*Information shown*.
== == ==
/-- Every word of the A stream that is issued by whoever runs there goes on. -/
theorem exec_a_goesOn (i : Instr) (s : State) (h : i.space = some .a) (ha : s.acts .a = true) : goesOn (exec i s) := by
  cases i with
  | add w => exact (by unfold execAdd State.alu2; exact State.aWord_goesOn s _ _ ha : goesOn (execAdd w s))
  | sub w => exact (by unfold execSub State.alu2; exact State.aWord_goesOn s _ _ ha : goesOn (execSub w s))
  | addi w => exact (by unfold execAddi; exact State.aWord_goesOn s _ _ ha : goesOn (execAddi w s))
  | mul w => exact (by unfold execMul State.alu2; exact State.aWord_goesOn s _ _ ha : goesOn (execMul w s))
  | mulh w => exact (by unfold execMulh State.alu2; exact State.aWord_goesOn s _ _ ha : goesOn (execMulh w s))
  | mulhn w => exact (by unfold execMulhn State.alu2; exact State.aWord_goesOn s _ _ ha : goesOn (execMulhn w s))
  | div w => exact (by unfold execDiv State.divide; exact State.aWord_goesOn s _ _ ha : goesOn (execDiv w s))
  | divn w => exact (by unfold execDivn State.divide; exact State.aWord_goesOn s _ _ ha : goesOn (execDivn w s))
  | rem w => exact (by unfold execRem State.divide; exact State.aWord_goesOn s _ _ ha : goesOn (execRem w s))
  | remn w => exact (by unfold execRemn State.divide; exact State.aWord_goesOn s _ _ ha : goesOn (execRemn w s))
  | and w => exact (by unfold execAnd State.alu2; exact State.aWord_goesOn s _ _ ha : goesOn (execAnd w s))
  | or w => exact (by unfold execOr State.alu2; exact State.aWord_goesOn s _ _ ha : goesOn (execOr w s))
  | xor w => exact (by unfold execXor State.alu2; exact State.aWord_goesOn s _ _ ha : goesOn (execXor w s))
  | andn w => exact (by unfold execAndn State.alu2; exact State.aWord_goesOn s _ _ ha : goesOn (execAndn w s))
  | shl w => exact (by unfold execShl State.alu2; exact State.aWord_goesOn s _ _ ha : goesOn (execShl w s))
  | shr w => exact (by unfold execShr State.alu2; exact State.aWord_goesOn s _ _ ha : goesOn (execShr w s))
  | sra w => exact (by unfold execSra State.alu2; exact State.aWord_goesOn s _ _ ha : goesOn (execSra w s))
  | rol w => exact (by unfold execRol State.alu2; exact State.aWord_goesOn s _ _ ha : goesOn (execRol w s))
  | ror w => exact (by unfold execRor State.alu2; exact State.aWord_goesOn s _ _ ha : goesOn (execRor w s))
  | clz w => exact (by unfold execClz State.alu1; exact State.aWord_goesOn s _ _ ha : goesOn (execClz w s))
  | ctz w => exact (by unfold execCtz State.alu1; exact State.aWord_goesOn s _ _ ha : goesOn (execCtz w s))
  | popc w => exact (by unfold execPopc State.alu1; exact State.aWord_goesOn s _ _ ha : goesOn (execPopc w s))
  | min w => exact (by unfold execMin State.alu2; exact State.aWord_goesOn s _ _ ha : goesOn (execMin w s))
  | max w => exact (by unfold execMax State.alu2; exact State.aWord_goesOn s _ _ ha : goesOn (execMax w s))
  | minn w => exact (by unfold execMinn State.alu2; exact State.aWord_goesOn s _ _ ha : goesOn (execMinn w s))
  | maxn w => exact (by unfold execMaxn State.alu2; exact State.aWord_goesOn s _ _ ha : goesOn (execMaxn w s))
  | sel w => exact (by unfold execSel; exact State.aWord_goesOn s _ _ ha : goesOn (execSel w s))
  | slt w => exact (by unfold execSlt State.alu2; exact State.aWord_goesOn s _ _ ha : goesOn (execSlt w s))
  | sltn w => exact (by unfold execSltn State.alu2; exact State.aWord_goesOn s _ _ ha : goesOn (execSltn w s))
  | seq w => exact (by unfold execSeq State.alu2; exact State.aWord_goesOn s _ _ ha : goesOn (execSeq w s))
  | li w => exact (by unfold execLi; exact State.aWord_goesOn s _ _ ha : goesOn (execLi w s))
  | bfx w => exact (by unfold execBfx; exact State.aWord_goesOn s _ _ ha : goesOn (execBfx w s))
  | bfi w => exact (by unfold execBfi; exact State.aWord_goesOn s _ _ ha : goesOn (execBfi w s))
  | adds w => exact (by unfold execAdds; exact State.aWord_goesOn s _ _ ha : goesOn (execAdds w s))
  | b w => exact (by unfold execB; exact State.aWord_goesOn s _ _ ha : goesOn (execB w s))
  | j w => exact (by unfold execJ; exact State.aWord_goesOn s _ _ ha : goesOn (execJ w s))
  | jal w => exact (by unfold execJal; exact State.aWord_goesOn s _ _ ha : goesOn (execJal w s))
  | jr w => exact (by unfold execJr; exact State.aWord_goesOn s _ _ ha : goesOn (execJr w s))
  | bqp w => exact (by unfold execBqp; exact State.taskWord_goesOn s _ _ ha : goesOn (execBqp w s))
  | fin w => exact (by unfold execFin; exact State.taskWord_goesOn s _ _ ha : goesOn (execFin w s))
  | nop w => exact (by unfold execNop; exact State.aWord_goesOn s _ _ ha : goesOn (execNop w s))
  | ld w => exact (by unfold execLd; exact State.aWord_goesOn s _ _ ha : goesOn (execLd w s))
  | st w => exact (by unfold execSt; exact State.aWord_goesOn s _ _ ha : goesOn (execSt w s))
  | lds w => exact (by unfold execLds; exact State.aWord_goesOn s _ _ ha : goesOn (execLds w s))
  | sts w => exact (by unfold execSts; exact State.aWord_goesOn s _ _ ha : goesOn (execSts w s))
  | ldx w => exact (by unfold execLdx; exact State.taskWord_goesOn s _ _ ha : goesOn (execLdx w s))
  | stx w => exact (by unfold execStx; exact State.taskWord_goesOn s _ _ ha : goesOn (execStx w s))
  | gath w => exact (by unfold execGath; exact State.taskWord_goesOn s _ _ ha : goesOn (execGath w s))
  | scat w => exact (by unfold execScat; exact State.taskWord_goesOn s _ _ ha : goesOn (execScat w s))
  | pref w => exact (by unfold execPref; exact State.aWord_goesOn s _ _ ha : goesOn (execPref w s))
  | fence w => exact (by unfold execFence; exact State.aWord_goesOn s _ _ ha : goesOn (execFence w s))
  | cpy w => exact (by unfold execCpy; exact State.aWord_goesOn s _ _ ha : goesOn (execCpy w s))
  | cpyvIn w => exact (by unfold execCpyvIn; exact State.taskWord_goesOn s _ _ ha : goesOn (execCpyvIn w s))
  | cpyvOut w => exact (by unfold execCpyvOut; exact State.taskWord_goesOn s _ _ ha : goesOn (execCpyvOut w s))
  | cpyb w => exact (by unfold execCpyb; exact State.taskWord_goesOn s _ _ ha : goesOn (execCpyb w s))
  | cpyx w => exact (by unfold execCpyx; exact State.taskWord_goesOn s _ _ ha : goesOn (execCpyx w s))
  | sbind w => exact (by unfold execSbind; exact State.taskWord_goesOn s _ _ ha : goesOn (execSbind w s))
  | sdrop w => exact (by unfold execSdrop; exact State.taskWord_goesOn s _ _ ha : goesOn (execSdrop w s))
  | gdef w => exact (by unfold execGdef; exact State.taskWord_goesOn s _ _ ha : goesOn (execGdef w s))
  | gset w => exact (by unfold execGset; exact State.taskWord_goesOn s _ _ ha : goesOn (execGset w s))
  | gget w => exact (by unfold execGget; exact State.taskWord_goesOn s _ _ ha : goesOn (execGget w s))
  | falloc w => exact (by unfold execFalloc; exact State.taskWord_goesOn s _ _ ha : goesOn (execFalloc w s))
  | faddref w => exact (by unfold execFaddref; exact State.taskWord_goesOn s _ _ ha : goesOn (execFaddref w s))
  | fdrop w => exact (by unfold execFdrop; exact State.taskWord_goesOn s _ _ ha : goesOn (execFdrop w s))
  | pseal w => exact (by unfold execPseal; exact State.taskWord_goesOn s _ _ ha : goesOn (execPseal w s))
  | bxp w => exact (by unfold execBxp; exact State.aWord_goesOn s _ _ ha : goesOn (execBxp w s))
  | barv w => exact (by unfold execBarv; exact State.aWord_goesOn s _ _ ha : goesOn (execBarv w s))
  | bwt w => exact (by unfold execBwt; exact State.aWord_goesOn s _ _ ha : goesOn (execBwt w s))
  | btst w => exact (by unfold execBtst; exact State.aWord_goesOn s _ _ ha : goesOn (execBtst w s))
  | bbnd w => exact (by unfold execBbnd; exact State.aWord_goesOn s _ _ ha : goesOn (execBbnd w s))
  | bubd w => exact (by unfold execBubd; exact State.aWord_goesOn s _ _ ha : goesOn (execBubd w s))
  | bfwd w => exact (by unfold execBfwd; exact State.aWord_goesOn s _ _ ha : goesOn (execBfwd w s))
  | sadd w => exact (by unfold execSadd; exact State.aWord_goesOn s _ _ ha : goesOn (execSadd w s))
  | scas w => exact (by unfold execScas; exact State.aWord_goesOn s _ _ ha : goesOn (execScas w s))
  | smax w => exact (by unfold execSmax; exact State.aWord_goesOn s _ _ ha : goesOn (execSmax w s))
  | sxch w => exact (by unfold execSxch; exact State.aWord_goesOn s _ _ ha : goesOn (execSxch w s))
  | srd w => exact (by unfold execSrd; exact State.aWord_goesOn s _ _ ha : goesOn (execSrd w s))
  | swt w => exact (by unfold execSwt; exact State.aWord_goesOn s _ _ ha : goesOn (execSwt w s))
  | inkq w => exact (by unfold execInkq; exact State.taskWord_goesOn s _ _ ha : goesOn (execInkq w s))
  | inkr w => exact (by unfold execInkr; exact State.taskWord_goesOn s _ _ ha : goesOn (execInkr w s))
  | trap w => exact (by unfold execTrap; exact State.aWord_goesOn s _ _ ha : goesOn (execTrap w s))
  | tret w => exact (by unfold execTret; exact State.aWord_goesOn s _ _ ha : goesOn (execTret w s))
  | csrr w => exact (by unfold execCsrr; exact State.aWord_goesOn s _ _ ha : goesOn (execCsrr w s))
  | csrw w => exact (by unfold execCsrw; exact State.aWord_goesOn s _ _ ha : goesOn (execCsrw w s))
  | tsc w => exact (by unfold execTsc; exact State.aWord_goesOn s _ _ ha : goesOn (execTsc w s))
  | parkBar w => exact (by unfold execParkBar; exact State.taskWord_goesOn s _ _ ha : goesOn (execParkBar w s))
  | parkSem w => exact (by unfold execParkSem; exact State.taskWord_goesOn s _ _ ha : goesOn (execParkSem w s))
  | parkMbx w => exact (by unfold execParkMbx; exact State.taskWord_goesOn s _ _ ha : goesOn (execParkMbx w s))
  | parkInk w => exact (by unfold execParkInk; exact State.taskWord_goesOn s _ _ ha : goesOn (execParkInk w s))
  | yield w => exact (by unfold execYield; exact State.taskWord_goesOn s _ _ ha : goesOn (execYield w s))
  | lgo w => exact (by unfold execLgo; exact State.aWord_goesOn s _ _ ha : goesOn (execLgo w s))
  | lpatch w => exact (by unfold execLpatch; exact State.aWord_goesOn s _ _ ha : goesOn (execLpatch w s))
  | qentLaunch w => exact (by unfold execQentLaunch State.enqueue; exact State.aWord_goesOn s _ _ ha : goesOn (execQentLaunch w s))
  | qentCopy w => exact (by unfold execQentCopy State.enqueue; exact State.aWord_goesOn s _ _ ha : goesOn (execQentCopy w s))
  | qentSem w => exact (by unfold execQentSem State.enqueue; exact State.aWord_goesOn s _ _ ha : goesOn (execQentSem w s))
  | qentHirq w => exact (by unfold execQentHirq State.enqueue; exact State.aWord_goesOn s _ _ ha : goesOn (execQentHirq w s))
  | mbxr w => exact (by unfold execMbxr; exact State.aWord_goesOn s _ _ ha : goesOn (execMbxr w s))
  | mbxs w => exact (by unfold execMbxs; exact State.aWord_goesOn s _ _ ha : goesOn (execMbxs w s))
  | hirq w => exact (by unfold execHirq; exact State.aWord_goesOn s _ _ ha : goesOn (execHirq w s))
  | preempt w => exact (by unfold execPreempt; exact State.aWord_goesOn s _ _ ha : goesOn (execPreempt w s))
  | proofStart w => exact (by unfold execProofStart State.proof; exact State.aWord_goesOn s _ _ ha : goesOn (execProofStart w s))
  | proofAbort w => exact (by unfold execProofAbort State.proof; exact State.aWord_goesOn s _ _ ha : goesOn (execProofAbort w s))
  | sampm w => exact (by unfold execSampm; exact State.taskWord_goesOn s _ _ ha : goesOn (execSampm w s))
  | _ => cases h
== == ==
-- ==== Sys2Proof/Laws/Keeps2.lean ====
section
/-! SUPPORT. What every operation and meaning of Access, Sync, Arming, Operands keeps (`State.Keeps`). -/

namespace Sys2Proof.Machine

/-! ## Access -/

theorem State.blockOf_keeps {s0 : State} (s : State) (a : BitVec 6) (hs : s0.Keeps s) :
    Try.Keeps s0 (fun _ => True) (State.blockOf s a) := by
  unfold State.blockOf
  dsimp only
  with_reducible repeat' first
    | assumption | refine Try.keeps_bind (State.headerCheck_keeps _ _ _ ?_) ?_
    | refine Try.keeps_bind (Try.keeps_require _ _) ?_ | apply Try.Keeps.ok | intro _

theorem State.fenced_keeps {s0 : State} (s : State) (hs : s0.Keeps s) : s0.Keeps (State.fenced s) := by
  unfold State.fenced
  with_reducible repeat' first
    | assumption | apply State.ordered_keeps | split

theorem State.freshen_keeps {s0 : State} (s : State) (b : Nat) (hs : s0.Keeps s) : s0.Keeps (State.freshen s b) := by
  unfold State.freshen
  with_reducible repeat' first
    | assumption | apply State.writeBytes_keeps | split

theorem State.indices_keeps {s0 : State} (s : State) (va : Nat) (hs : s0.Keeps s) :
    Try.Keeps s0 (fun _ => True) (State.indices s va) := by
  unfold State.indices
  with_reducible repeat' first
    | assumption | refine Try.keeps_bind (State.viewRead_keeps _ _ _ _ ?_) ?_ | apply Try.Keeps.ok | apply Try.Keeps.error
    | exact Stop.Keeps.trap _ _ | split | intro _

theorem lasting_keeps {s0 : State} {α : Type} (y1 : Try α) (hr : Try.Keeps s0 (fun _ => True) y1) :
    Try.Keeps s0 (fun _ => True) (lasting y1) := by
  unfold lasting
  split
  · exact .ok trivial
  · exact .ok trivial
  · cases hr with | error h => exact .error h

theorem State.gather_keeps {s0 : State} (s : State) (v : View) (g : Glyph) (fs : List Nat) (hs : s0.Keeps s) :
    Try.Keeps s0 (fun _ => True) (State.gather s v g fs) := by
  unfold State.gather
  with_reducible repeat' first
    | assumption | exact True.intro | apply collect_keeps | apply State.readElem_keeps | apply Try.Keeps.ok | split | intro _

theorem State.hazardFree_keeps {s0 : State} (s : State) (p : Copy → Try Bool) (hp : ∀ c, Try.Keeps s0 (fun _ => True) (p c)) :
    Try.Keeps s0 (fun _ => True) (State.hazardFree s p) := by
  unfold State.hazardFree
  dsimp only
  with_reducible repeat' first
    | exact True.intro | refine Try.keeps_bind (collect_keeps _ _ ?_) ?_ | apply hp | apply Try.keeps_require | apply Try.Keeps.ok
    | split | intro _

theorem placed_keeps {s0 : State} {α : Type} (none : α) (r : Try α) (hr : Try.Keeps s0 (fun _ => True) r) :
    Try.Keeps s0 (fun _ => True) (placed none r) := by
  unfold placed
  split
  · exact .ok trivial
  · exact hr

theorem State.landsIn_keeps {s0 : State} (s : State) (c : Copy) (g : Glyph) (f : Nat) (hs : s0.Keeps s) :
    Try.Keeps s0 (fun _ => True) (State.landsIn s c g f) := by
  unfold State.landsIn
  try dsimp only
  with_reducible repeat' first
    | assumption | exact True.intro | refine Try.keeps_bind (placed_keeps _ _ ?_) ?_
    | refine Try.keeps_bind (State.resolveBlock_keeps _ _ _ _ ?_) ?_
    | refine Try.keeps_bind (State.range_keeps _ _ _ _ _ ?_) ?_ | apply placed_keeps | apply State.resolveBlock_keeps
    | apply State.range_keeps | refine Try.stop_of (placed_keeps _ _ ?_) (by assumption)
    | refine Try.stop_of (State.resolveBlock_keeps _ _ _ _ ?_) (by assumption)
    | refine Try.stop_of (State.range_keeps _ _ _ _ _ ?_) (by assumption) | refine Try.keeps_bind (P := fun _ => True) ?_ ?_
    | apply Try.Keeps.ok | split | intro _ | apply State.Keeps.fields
== == ==
*The task*. Within the listing above, give again exactly every line from the line with "goes on. -/" through the line with "(execMulhn w s))", both included, and no other line.

*Worked solution*.
/-- Every word of the A stream that is issued by whoever runs there goes on. -/
theorem exec_a_goesOn (i : Instr) (s : State) (h : i.space = some .a) (ha : s.acts .a = true) : goesOn (exec i s) := by
  cases i with
  | add w => exact (by unfold execAdd State.alu2; exact State.aWord_goesOn s _ _ ha : goesOn (execAdd w s))
  | sub w => exact (by unfold execSub State.alu2; exact State.aWord_goesOn s _ _ ha : goesOn (execSub w s))
  | addi w => exact (by unfold execAddi; exact State.aWord_goesOn s _ _ ha : goesOn (execAddi w s))
  | mul w => exact (by unfold execMul State.alu2; exact State.aWord_goesOn s _ _ ha : goesOn (execMul w s))
  | mulh w => exact (by unfold execMulh State.alu2; exact State.aWord_goesOn s _ _ ha : goesOn (execMulh w s))
  | mulhn w => exact (by unfold execMulhn State.alu2; exact State.aWord_goesOn s _ _ ha : goesOn (execMulhn w s))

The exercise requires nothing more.